7 EHRAgent #4 Step: Rubber Duck Debugging via Error Tracing

The purpose of this stage is to allow the Executor’s Feedback to include more Insight, giving the LLM a better direction for modifying the Code Plan. This is mainly because the authors found in practice that if only a brief Error Message is provided to the LLM, the LLM will only make minor modifications to the original Code and cannot truly solve the problem.

Therefore, the authors Parse out more Detail from the Executor’s execution results, including Detailed Trace, Feedback Error Type, Error Message, Location, and other information, and then allow the LLM to first analyze based on this information why the original Code Plan had problems, and finally allow the LLM to modify the Code based on its own analysis results.

8 EHRAgent Experimental Results

Table 1: Main results of success rate (i.e., SR.) and completion rate (i.e., CR.) on MIMIC-III, eICU, and TREQS datasets. The complexity of questions increases from Level I (the simplest) to Level IV (the most difficult).

Table 1 presents the performance of EHRAgent and all Baselines. From the choice of Baselines, I think it is quite good, many classic Single Agent methods (ex. ReAct (ICLR 2023), Reflexion (NeurIPS 2023), Chameleon(NeurIPS 2023)) have been included. From Table 1, the authors propose the following Insight:

EHRAgent’s performance significantly surpasses other Baselines.
The reason for the poor performance of CoT, Self-Consistency, and Chameleon is mainly because they did not refine their Plan based on the Feedback from the Environment.
Although ReAct and Reflexion considered Feedback, they focused too much on the Tool’s generated Error Message and did not consider the overall Planning.
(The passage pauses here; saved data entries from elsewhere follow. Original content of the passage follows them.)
theorem State.issueUop_kept (s : State) (c : Nat) (b : Nat) (op : Nat) (f : Uop → State) (hf : ∀ (a0 : Uop), Keeps s (f a0)) :
    KeepsOut s (State.issueUop s c b op f) := by
  unfold State.issueUop
  repeat' (first
    | with_reducible exact Keeps.refl _
    | with_reducible apply Keeps.trans ?_ (hf _)
    | with_reducible apply keepsOut_next
    | split)

theorem State.putLanes_kept (s : State) (u : Uop) (e : BankEngine) (l : List FRes) (p : Bool) :
    Keeps s (State.putLanes s u e l p) := ⟨rfl, rfl, fun w => w⟩

theorem State.lane1_kept (s : State) (u : Uop) (f : W32 → FRes) : Keeps s (State.lane1 s u f) := ⟨rfl, rfl, fun w => w⟩

theorem State.lane2_kept (s : State) (u : Uop) (f : W32 → W32 → FRes) : Keeps s (State.lane2 s u f) := ⟨rfl, rfl, fun w => w⟩

theorem State.sraDraw_kept (s : State) (u : Uop) : Keeps s (State.sraDraw s u).2.2 := by
  unfold State.sraDraw
  repeat' (first
    | with_reducible exact Keeps.refl _
    | with_reducible apply Keeps.trans ?_ (State.count_kept ..)
    | fail_if_no_progress extract_lets
    | split)

theorem State.laneSra_kept (s : State) (u : Uop) (f : Option Nat → Nat → FRes) (p : Bool) :
    Keeps s (State.laneSra s u f p) := by
  unfold State.laneSra
  repeat' (first
    | with_reducible exact Keeps.refl _
    | with_reducible apply Keeps.trans ?_ (State.putLanes_kept ..)
    | with_reducible apply Keeps.trans ?_ (State.sraDraw_kept ..))

theorem State.uopLoad_kept (s : State) (u : Uop) (ecc : Ecc) (f : State → BitVec 128 → Bool → State) (hf : ∀ (a0 : State) (a1 : BitVec 128) (a2 : Bool), Keeps a0 (f a0 a1 a2)) :
    Keeps s (State.uopLoad s u ecc f) := by
  unfold State.uopLoad
  repeat' (first
    | with_reducible exact Keeps.refl _
    | with_reducible apply Keeps.trans ?_ (hf _ _ _)
    | with_reducible apply Keeps.trans ?_ (State.endCmd_kept ..)
    | with_reducible apply Keeps.trans ?_ (State.notePoison_kept ..)
    | with_reducible apply Keeps.trans ?_ (State.scratchEcc_kept ..)
    | with_reducible apply keeps_ite)

theorem State.uopStore_kept (s : State) (u : Uop) (v : BitVec 128) (p : Bool) (e : BankEngine) (fl : Flags) :
    Keeps s (State.uopStore s u v p e fl) := by
  unfold State.uopStore
  repeat' (first
    | with_reducible exact Keeps.refl _
    | with_reducible apply Keeps.trans ?_ (State.bankWriteWord_kept ..)
    | with_reducible apply Keeps.trans ?_ (State.endCmd_kept ..)
    | with_reducible apply Keeps.trans ?_ (State.putEngine_kept ..)
    | with_reducible apply keeps_ite)

theorem State.countSat_kept (s : State) (c : Nat) (n : Nat) : Keeps s (State.countSat s c n) := by
  unfold State.countSat
  repeat' (first
    | with_reducible exact Keeps.refl _
    | with_reducible apply Keeps.trans ?_ (State.count_kept ..))

theorem State.bankFinish_kept (s : State) (id : Nat) : Keeps s (State.bankFinish s id) := by
  unfold State.bankFinish
  repeat' (first
    | with_reducible exact Keeps.refl _
    | with_reducible apply Keeps.trans ?_ (State.finishCmd_kept ..)
    | with_reducible apply keeps_ite
    | split)

theorem State.treeRun_kept (s : State) (u : Uop) (banks : List (Nat × Nat × Stripe × BankEngine)) (w : Nat) (op : W32 → W32 → FRes) (rest : Option W32) :
    Keeps s (State.treeRun s u banks w op rest) := by
  unfold State.treeRun
  repeat' (first
    | with_reducible exact Keeps.refl _
    | with_reducible apply Keeps.trans ?_ (State.putEngine_kept ..)
    | with_reducible apply keeps_fold
    | intro _)

theorem State.treeTry_kept (s : State) (u : Uop) : Keeps s (State.treeTry s u) := by
  unfold State.treeTry
  repeat' (first
    | with_reducible exact Keeps.refl _
    | with_reducible apply Keeps.trans ?_ (State.treeRun_kept ..)
    | with_reducible apply keeps_ite
    | fail_if_no_progress extract_lets
    | split)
I guess the authors here intend to express that EHRAgent’s method can indeed help the LLM Agent make good modifications to the Plan based on Feedback.
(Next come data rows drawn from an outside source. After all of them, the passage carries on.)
-- ==== Sys2Proof/Laws/KeepSup.lean ====
section
/-!
SUPPORT. Each operation of the dictionary, faults, the host interface and the matrix engine
keeps the fuses, the command queue and the canonical form of the memories, but those of Laws/Rises.lean, which raise fuses.
-/
namespace Sys2Proof.Machine

open Sys2Proof

theorem State.touchMirror_kept (s : State) (index : Nat) (sub : Nat) : Keeps s (State.touchMirror s index sub) := by
  unfold State.touchMirror
  repeat' (first
    | with_reducible exact Keeps.refl _
    | with_reducible apply keeps_ite
    | fail_if_no_progress (with_reducible apply keeps_mk))

theorem State.commitEntry_kept (s : State) (k : Nat) : Keeps s (State.commitEntry s k) := ⟨rfl, rfl, fun w => w⟩

theorem State.commitAll_kept (s : State) : Keeps s (State.commitAll s) := ⟨rfl, rfl, fun w => w⟩

theorem execPersistCommit_kept (s : State) : KeepsOut s (execPersistCommit s) := by
  unfold execPersistCommit
  repeat' (first
    | with_reducible exact Keeps.refl _
    | with_reducible apply Keeps.trans ?_ (State.commitAll_kept ..)
    | fail_if_no_progress (with_reducible apply keeps_mk)
    | with_reducible apply keepsOut_when)

theorem State.blockEnter_kept (s : State) (b : Nat) (want : Nat) : Keeps s (State.blockEnter s b want) := by
  unfold State.blockEnter
  repeat' (first
    | with_reducible exact Keeps.refl _
    | with_reducible apply Keeps.trans ?_ (State.setBlock_kept ..)
    | with_reducible apply Keeps.trans ?_ (State.wakeTo_kept ..)
    | with_reducible apply keeps_ite
    | split)

theorem State.coreRequest_kept (s : State) (c : Nat) (v : Nat) : Keeps s (State.coreRequest s c v).1 := by
  unfold State.coreRequest
  repeat' (first
    | with_reducible exact Keeps.refl _
    | with_reducible apply Keeps.trans ?_ (State.blockEnter_kept ..)
    | with_reducible apply Keeps.trans ?_ (State.count_kept ..)
    | with_reducible apply Keeps.trans ?_ (State.pllFollow_kept ..)
    | with_reducible apply keeps_ite1)

theorem State.putEntry_kept (s : State) (e : Entry) (sub : Nat) (v : Nat) (commitOk : Bool) :
    Keeps s (State.putEntry s e sub v commitOk).1 := by
  unfold State.putEntry
  repeat' (first
    | with_reducible exact Keeps.refl _
    | with_reducible apply Keeps.trans ?_ (State.commitEntry_kept ..)
    | with_reducible apply Keeps.trans ?_ (State.coreRequest_kept ..)
    | with_reducible apply Keeps.trans ?_ (State.dictSet_kept ..)
    | with_reducible apply keeps_ite
    | with_reducible apply keeps_ite1)

theorem State.restoreDefaults_kept (s : State) : Keeps s (State.restoreDefaults s) := by
  unfold State.restoreDefaults
  repeat' (first
    | with_reducible exact Keeps.refl _
    | with_reducible apply Keeps.trans ?_ (State.count_kept ..)
    | with_reducible apply keeps_fold
    | fail_if_no_progress (with_reducible apply keeps_mk)
    | intro _)

theorem State.pribyReply_kept (s : State) (r : PribyReq) (reply : List Byte) : Keeps s (State.pribyReply s r reply) := ⟨rfl, rfl, fun w => w⟩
Some methods that directly generate SQL (Ex. LLM2SQL or DIN-SQL) perform poorly, mainly because the Quality of the generated SQL Code is actually not good enough. In addition, they also lack a Debugging Process to make better modifications to the SQL Code they generate.

Info

I think this also echoes the statement in a related paper I read earlier Toward Conversational Agents with Context and Time Sensitive Long-term Memory (2024/06): “the approach of letting the LLM directly generate SQL Code and then retrieving corresponding Data Sample from the Database is actually not good. Adopting an approach similar to Chain-of-Table (ICLR 2024), allowing the LLM to perform multiple operations on the Database through a Tool Chain is even better.” - This is somewhat similar to EHRAgent allowing the LLM to generate a Sequence of Action (Code Plan).
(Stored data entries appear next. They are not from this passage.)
-- ==== Sys2Proof/Tests/Slice0.lean ====
section
/-!
SUPPORT. Tests: the operand checks, small steps and values worked out by hand, and for each statement with hypotheses a
state and operands that meet them.
-/
namespace Sys2Proof.Tests
set_option Elab.async false
open Sys2Proof Sys2Proof.Machine Sys2Proof.Safety

/-- A module in service: boot done, host ports up, every function bound to slot 0. -/
def up : State := { State.reset with
  power := { state := .running }
  boot := { stage := 10, envelopeLock := true, admitOpen := true, trimValid := true, cxlEnable := true }
  ports := [(0, { enabled := true, linkUp := true }), (1, { enabled := true, linkUp := true })] }

theorem ok_of {α ε : Type} {x : Except ε α} {r : α} (h : x.toOption = some r) : x = .ok r := by cases x <;> simp_all [Except.toOption]
theorem err_of {α ε : Type} {x : Except ε α} {e : ε} (h : (match x with | .error y => some y | .ok _ => none) = some e) : x = .error e := by
  cases x <;> simp_all

/-! ## Operand checks: one ill-formed term for each, refused -/

theorem test_wf_write : (Instr.bar4Write 0 0 0 []).wellFormed = false ∧ (Instr.bar4Write 0 0 0 (List.replicate 513 1)).wellFormed = false := by decide +kernel
theorem test_wf_read : (Instr.bar4Read 0 0 0 4097).wellFormed = false ∧ (Instr.bar4Read 0 0 0 0).wellFormed = false := by decide
theorem test_wf_silk (k : SilkPkt) (h : k.payload = List.replicate 8193 0) : (Instr.data k).wellFormed = false := by
  rw [Instr.wellFormed, wfSilk, h, List.length_replicate]; decide
theorem test_wf_object : (Instr.getVersion 0 (List.replicate 65537 0)).wellFormed = false := by simp only [Instr.wellFormed, wfObject, List.length_replicate]; decide
theorem test_wf_datagram : (Instr.creifBegin (List.replicate 1473 0)).wellFormed = false := by simp only [Instr.wellFormed, wfDatagram, List.length_replicate]; decide

/-! ## Witnesses: the machine as a whole, power and reset -/

/-- The module with a supply, not yet out of cold reset. -/
def held : State := { State.reset with power := { state := .coldReset }, fuses := {} }

theorem witness_StepRunsFront : ({ up with pending := [.getstatus, .crystalLoss] } : State).pending = [.getstatus, .crystalLoss] := by decide +kernel
theorem witness_IdleStepCountsTime : up.pending = [] ∧ up.power.state ≠ .unpowered ∧ up.power.state ≠ .coldReset ∧ up.power.crystalHold = false := by
  decide +kernel
theorem witness_FusesOnlyRise : ∃ t, step { up with fuses := { up.fuses with rollback := 63 } } = .next t ∧ t.fuses.rollback = 63 := ⟨_, rfl, rfl⟩

theorem witness_ColdResets_start : State.reset.power.state = .unpowered ∧ 46000 < (46001 : W32).toNat := by decide +kernel
theorem witness_ColdResets_sources : up.power.state ≠ .unpowered ∧ (39999 : W32).toNat < 40000 ∧ 61000 < (61001 : W32).toNat := by decide +kernel
theorem witness_ColdResets_basePll :
    let s := up.setPll (.base 0) { running := true, released := true }
    s.power.state ≠ .unpowered ∧ (s.pll (basePll 0)).released = true := by decide +kernel
theorem witness_ColdResets_held : held.power.state = .coldReset ∧ held.boot.halt = 0 ∧ held.boot.stage < 3 ∧ held.phys.trimFails < 3 ∧
    held.power.vinHold = false ∧ held.power.crystalHold = false := by decide +kernel
theorem witness_ColdResets_vin :
    let s : State := { held with power := { held.power with vinHold := true } }
    s.power.state = .coldReset ∧ s.boot.halt = 0 ∧ s.boot.stage < 3 ∧ s.phys.trimFails < 3 ∧ s.power.vinHold = true ∧ s.power.crystalHold = false ∧
      s.pins.modResetLow = false ∧ 46000 ≤ (46000 : W32).toNat ∧ (60000 : W32).toNat ≤ 60000 ∧ s.power.vinClear ≤ s.time := by decide +kernel
theorem witness_ColdResets_crystal :
    let s : State := { held with power := { held.power with crystalHold := true } }
    s.power.state = .coldReset ∧ s.boot.halt = 0 ∧ s.boot.stage < 3 ∧ s.phys.trimFails < 3 ∧ s.power.crystalHold = true ∧ s.power.vinHold = false ∧
      s.pins.modResetLow = false := by decide +kernel

theorem witness_SupplyClocksAndHeat_supply :
    (up.power.state ≠ .unpowered ∧ (43999 : W32).toNat < 44000 ∧ up.power.warnActive = false) ∧
    (let s : State := { up with time := 2000, power := { up.power with warnActive := true, warnClear := 2000 } }
     s.power.state ≠ .unpowered ∧ s.power.warnActive = true ∧ 44000 ≤ (44000 : W32).toNat ∧ s.power.warnClear ≤ s.time) := by decide +kernel
theorem witness_SupplyClocksAndHeat_plls :
    let s := (((((up.setPll (.core 15) { running := true, released := true }).setPll .mgmt { running := true, released := true }).setPll
      (.pcie 1) { running := true, released := true }).setPll (.eth 2) { running := true, released := true }).setPll .cxl { running := true, released := true }).setPll
        (.eth 3) { running := true, released := false }
    s.power.state ≠ .unpowered ∧ s.resets = [] ∧ (s.pll (.core 15)).released = true ∧ (s.pll .mgmt).released = true ∧ (s.pll (.pcie 1)).released = true ∧
      (s.pll (.eth 2)).released = true ∧ (s.pll .cxl).released = true ∧ s.groupPorts 2 = [2] ∧
      s.boot.trimValid = true ∧ (s.pll (.eth 3)).running = true ∧ (s.pll (.eth 3)).released = false ∧ (s.pll (.base 0)).released = false := by decide +kernel
theorem witness_SupplyClocksAndHeat_sfdp :
    let s0 : State := { up with boot := { up.boot with stage := 4 }, phys := { up.phys with sfdpOk := false } }
    let s := s0.setPll (.base 0) { running := true, released := false }
    s.power.state ≠ .unpowered ∧ s.boot.stage = 4 ∧ s.boot.halt = 0 ∧ s.boot.trimValid = true ∧ (s.pll (.base 0)).running = true ∧
      (s.pll (.base 0)).released = false ∧ s.inReset .warm = false ∧ s.phys.sfdpOk = false := by decide +kernel
theorem witness_SupplyClocksAndHeat_heat :
    up.power.state = .running ∧ 100000 ≤ (100000 : W32).toInt ∧ up.power.thermalArmed = true ∧ (94999 : W32).toInt < 95000 ∧ 110000 ≤ (110000 : W32).toInt ∧
      up.resets = [] ∧ (99999 : W32).toInt < 100000 ∧
      (let s : State := { up with time := 1000, resets := [{ target := .warm, causes := [0x50], hold := true }] }
       s.power.state = .running ∧ s.stopped = true ∧ s.power.hotAt + 1000 ≤ s.time) := by decide +kernel

theorem witness_HostPorts_resets :
    up.resets = [] ∧ up.power.state ≠ .unpowered ∧ up.boot.stage = 10 ∧ (up.port 1).enabled = true ∧ up.perstIgnored 1 = false ∧ up.boot.halt = 0 := by
  decide +kernel

/-- The module with virtual functions of port 0 allowed. -/
def vfUp : State := { up with
  boot := { up.boot with vfCount := [(0, 15)], env := [(32, 0x0F00)] }
  ports := [(0, { enabled := true, linkUp := true, numVfs := 15, vfEnable := true }), (1, { enabled := true, training := true })] }

theorem witness_HostPorts_vf :
    vfUp.resets = [] ∧ vfUp.power.state ≠ .unpowered ∧ vfUp.boot.stage = 10 ∧ (vfUp.port 0).enabled = true ∧ vfUp.boot.halt = 0 ∧ (15 : FnNo).val ≠ 0 ∧
      vfUp.fnPresent (fnKey 0 15) = true ∧ vfUp.fnSlot (fnKey 0 15) = some 1 ∧ (14 : FnNo).val ≠ 0 ∧ vfUp.fnPresent (fnKey 0 14) = true ∧
      vfUp.fnSlot (fnKey 0 14) = none := by decide +kernel
theorem witness_HostPorts_link :
    ((vfUp.port 1).enabled = true ∧ (vfUp.port 1).linkUp = false) ∧ (vfUp.power.state ≠ .unpowered ∧ (vfUp.port 1).training = true) ∧
    (vfUp.hostOpen = true ∧ (vfUp.port 0).enabled = true ∧ (15 : Fin 16).val ≤ tabGet 0 vfUp.boot.vfCount 0) := by decide +kernel

theorem witness_CxlLinksAndBlocks_cxl :
    (let s : State := { up with power := { up.power with cxlSplit := true } }
     8 ≤ s.boot.stage ∧ s.boot.cxlEnable = true ∧ s.expander 1 = {} ∧ 0 < 1 ∧ s.power.cxlSplit = true) ∧
    (up.power.state ≠ .unpowered ∧ up.boot.cxlEnable = true ∧ (up.expanders.all fun e => !e.2.linkUp) = true) ∧
    ((up.setExpander 1 { ready := true, linkUp := true, frames := 1, total := 1 }).expander 1).linkUp = true := by decide +kernel
theorem witness_CxlLinksAndBlocks_idle :
    let s := up.setBlock 1567 { st := .active }
    (s.block 1567).st = .active ∧ 1567 < 1568 ∧ s.blockBusy 1567 = false := by decide +kernel
theorem witness_CxlLinksAndBlocks_sleep :
    let s : State := { up.setBlock 0 { st := .idle, since := 5 } with time := 5 + up.sleepAfter 0 }
    (s.block 0).st = .idle ∧ (s.block 0).waking = false ∧ s.blockHeld 0 = false ∧ (s.block 0).since + s.sleepAfter 0 ≤ s.time := by decide +kernel
theorem witness_CxlLinksAndBlocks_wake :
    let s := (up.setBlock 16 { st := .sleep, waking := true }).setBlock 1583 { st := .off, leavingOff := true }
    (s.block 16).st = .sleep ∧ (s.block 16).waking = true ∧ (s.block 1583).st = .off ∧ (s.block 1583).leavingOff = true := by decide +kernel
theorem witness_CxlLinksAndBlocks_coreOff :
    let s : State := { up.setBlock (matrixBlock 15) { st := .sleep } with time := 1000000 }
    (s.core 15).holder = none ∧ (s.core 15).unheldSince + 1000000 ≤ s.time ∧ (s.block (matrixBlock 15)).st ≠ .off := by decide +kernel

/-! ## Witnesses: the host interface -/

theorem witness_ConfigurationSpace :
    (up.hostOpen = true ∧ (up.port 1).linkUp = true ∧ up.fnPresent (fnKey 1 0) = true ∧ (up.fn (fnKey 1 0)).d3hot = false) ∧
    (vfUp.hostOpen = true ∧ (vfUp.port 0).linkUp = true ∧ vfUp.fnPresent (fnKey 0 0) = true ∧ (0 : FnNo).val = 0 ∧
      (15 : Fin 16).val ≤ tabGet 0 vfUp.boot.vfCount 0) := by decide +kernel
theorem witness_ConfigurationSpace_d0 :
    let s := up.setFn 0 { up.fn 0 with d3hot := true }
    s.hostOpen = true ∧ (s.port 0).linkUp = true ∧ s.fnPresent (fnKey 0 0) = true ∧ (s.fn 0).d3hot = true ∧ (s.fn 0).held = [] := by decide +kernel

/-- Slot 0 with an envelope: 16 cores, 64 queues, memory, flows, and floors on every regulator; its page at 64 KiB mapped to a frame
of HBM, core 0 with two bank groups held, and one expander of two frames ready. -/
def mapped : State := { up with
  boot := { up.boot with env := [(1, 0x00400010), (2, 0x10000), (4, 0x10000), (6, 0x400), (8, 0xFFFF03E8), (9, 0xFFFF03E8), (10, 0xFFFF03E8),
    (11, 0xFFFF03E8), (12, 0xFFFF03E8), (13, 0xFFFF03E8)] }
  hbmFrames := [(7, { owner := some 0 })]
  power := { up.power with blocks := [(0, { st := .active }), (16, { st := .active }), (32, { st := .active }), (33, { st := .active })] }
  expanders := [(0, { ready := true, linkUp := true, base := 0, frames := 2, total := 2 })]
  cores := [(0, { holder := some 0, groups := 3 })]
  parts := [(0, { side0 := [(1, { valid := true, frame := 7 })] })] }
theorem witness_ConfigurationSpace_bar4 : mapped.reachable (fnKey 0 0) = true ∧ mapped.fnSlot (fnKey 0 0) = some 0 ∧
    ((mapped.port 0).bar4.any fun b => b.slot == 0) = false ∧
    ∃ s1 t, mapped.regServe 0 3 2 false (mapped.hostTurn 0 3) true = some s1 ∧
      s1.vwrite none 0 ((mapped.fn (fnKey 0 0)).bar4Base + (131070 : W64).toNat % 2 ^ (mapped.fn (fnKey 0 0)).bar4Log2) [1, 2] = (t, none) ∧
      memRead t.hbm (7 * 65536 + 65534) 2 = [1, 2] := by
  refine ⟨by decide +kernel, by decide +kernel, by decide +kernel, (mapped.regServe 0 3 2 false (mapped.hostTurn 0 3) true).getD up,
    (((mapped.regServe 0 3 2 false (mapped.hostTurn 0 3) true).getD up).vwrite none 0 131070 [1, 2]).1, by decide +kernel, by decide +kernel, by decide +kernel⟩
theorem witness_ConfigurationSpace_bar4Read : ∃ s1 r, mapped.regServe 0 3 4 true (mapped.hostTurn 0 3) true = some s1 ∧ s1.vread 0 131068 4 = .ok r ∧
    r.bytes = [0, 0, 0, 0] := by
  exact ⟨(mapped.regServe 0 3 4 true (mapped.hostTurn 0 3) true).getD up, { bytes := [0, 0, 0, 0], poison := none }, by decide +kernel, ok_of (by decide +kernel), rfl⟩
/-- Slot 0 with both buckets of its host port empty. -/
theorem witness_ConfigurationSpace_bar4Wait :
    let s := { up with boot := { up.boot with env := [(11, 0x10001)] } : State }.setRegulator 0 3 { floorUsed := 262144, ceilUsed := 262144 }
    s.reachable (fnKey 0 0) = true ∧ s.fnSlot (fnKey 0 0) = some 0 ∧ ((s.port 0).bar4.any fun b => b.slot == 0) = false ∧
      (s.regServe 0 3 2 false (s.hostTurn 0 3) true).isNone = true := by decide +kernel

theorem witness_SlotAndQueueRegisters : up.reachable (fnKey 0 0) = true ∧ (up.queue (fnKey 0 0) 63).active = false ∧ 2 ≠ 4 ∧ 2 ≠ 8 := by decide +kernel

/-- Queue 0 of the function enabled: 64 records, 64 completion records at 0x200000 of host memory. -/
def queued : State := up.setQueue 0 0 { enable := true, active := true, lSqBase := 0x100000, lCqBase := 0x200000, lSqLog2 := 6, lCqLog2 := 6 }

theorem witness_SlotAndQueueRegisters_enable :
    let s0 : State := { up with boot := { up.boot with env := [(1, 0x400000)] } }
    let s := s0.setQueue 0 63 { sqBase := 0x100000, cqBase := 0x200000 }
    let ctrl : W32 := 0x02040001
    s.reachable (fnKey 0 0) = true ∧ bitAt ctrl.toNat 0 = true ∧ bitAt ctrl.toNat 1 = false ∧ (s.queue (fnKey 0 0) 63).active = false ∧
      (s.queue (fnKey 0 0) 63).irqEn = false ∧ s.enableFault (fnKey 0 0) 63 (ctrl.toNat / 2 ^ 16 % 32) (ctrl.toNat / 2 ^ 21 % 32) = 0 := by decide +kernel
theorem witness_SlotAndQueueRegisters_running :
    queued.reachable (fnKey 0 0) = true ∧
    (bitAt (0 : W32).toNat 0 = false ∧ bitAt (0 : W32).toNat 1 = false ∧ (queued.queue (fnKey 0 0) 0).irqEn = false ∧
      (queued.queue (fnKey 0 0) 0).outstanding = 0) ∧
    (bitAt (0x1FF : W32).toNat 1 = true ∧ bitAt (0x1FF : W32).toNat 0 = true ∧ (queued.queue (fnKey 0 0) 0).active = true ∧
      (queued.queue (fnKey 0 0) 0).unsignalled = 0) ∧
    queued.fnReset (fnKey 0 0) = false ∧
    ((63 : W32).toNat < 2 ^ 16 ∧ (queued.queue (fnKey 0 0) 0).tailOk (63 : W32).toNat = true ∧ (63 : W32).toNat ≠ (queued.queue (fnKey 0 0) 0).sqTail) ∧
    (queued.queue (fnKey 0 0) 0).headOk (0 : W32).toNat = true ∧ (queued.queue (fnKey 0 0) 1).takes queued.time = false := by decide +kernel

theorem witness_RecordsAndInterrupts :
    (let s := queued.setQueue 0 0 { queued.queue 0 0 with doorbells := [(2, 0)], sqTail := 2 }
     (s.queue (fnKey 0 0) 0).active = true ∧ (s.queue (fnKey 0 0) 0).enable = true ∧ (s.queue (fnKey 0 0) 0).room = true ∧ s.fnReset (fnKey 0 0) = false ∧
       (s.port 0).linkUp = true ∧ (s.port 0).tagFree = true ∧ (s.queue (fnKey 0 0) 0).doorbells = [(2, 0)] ∧ s.bar4Before (fnKey 0 0) 0 = false) ∧
    (let s : State := { (queued.setQueue 0 0 { queued.queue 0 0 with irqEn := true, vector := 127, delayUs := 3, unsignalled := 1, delayFrom := 2 }) with time := 5 }
     let s := s.setFn 0 { s.fn 0 with msixEnable := true, msixTable := [(127, 0)] }
     (s.queue (fnKey 0 0) 0).irqEn = true ∧ 0 < (s.queue (fnKey 0 0) 0).unsignalled ∧
       (s.queue (fnKey 0 0) 0).delayFrom + (s.queue (fnKey 0 0) 0).delayUs.toNat ≤ s.time ∧ (s.fn (fnKey 0 0)).d3hot = false ∧
       (s.fn (fnKey 0 0)).msixEnable = true ∧ (s.fn (fnKey 0 0)).msixMask = false ∧
       bitAt ((s.fn (fnKey 0 0)).msixEntry (s.queue (fnKey 0 0) 0).vector.toNat).toNat 96 = false) := by decide +kernel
Finally, the authors also mentioned that Self-Debugging and AutoGen are among the better performing methods among all Baselines because they considered Feedback and also analyze based on Feedback before making modifications. But because they did not consider Domain Knowledge, their performance is not good.

Table 2: Ablation studies on success rate (i.e., SR.) and completion rate (i.e., CR.) under different question complexity (I-IV) on MIMIC-III dataset.

From the Ablation Study in Table 2, the authors emphasize two key points:

The Interactive Coding method plays an important role.
For more complex questions, Domain Knowledge Integration also becomes increasingly important.

9 Conclusion

This article mainly introduces the EHRAgent (EMNLP 2024) paper. EHRAgent improves the performance of LLM Agents on Multi-Table Question-Answering Tasks through techniques such as Domain-Specific Information Integration, Demonstration Optimization through Long-Term Memory, Interactive Coding with Execution, and Rubber Duck Debugging via Error Tracing.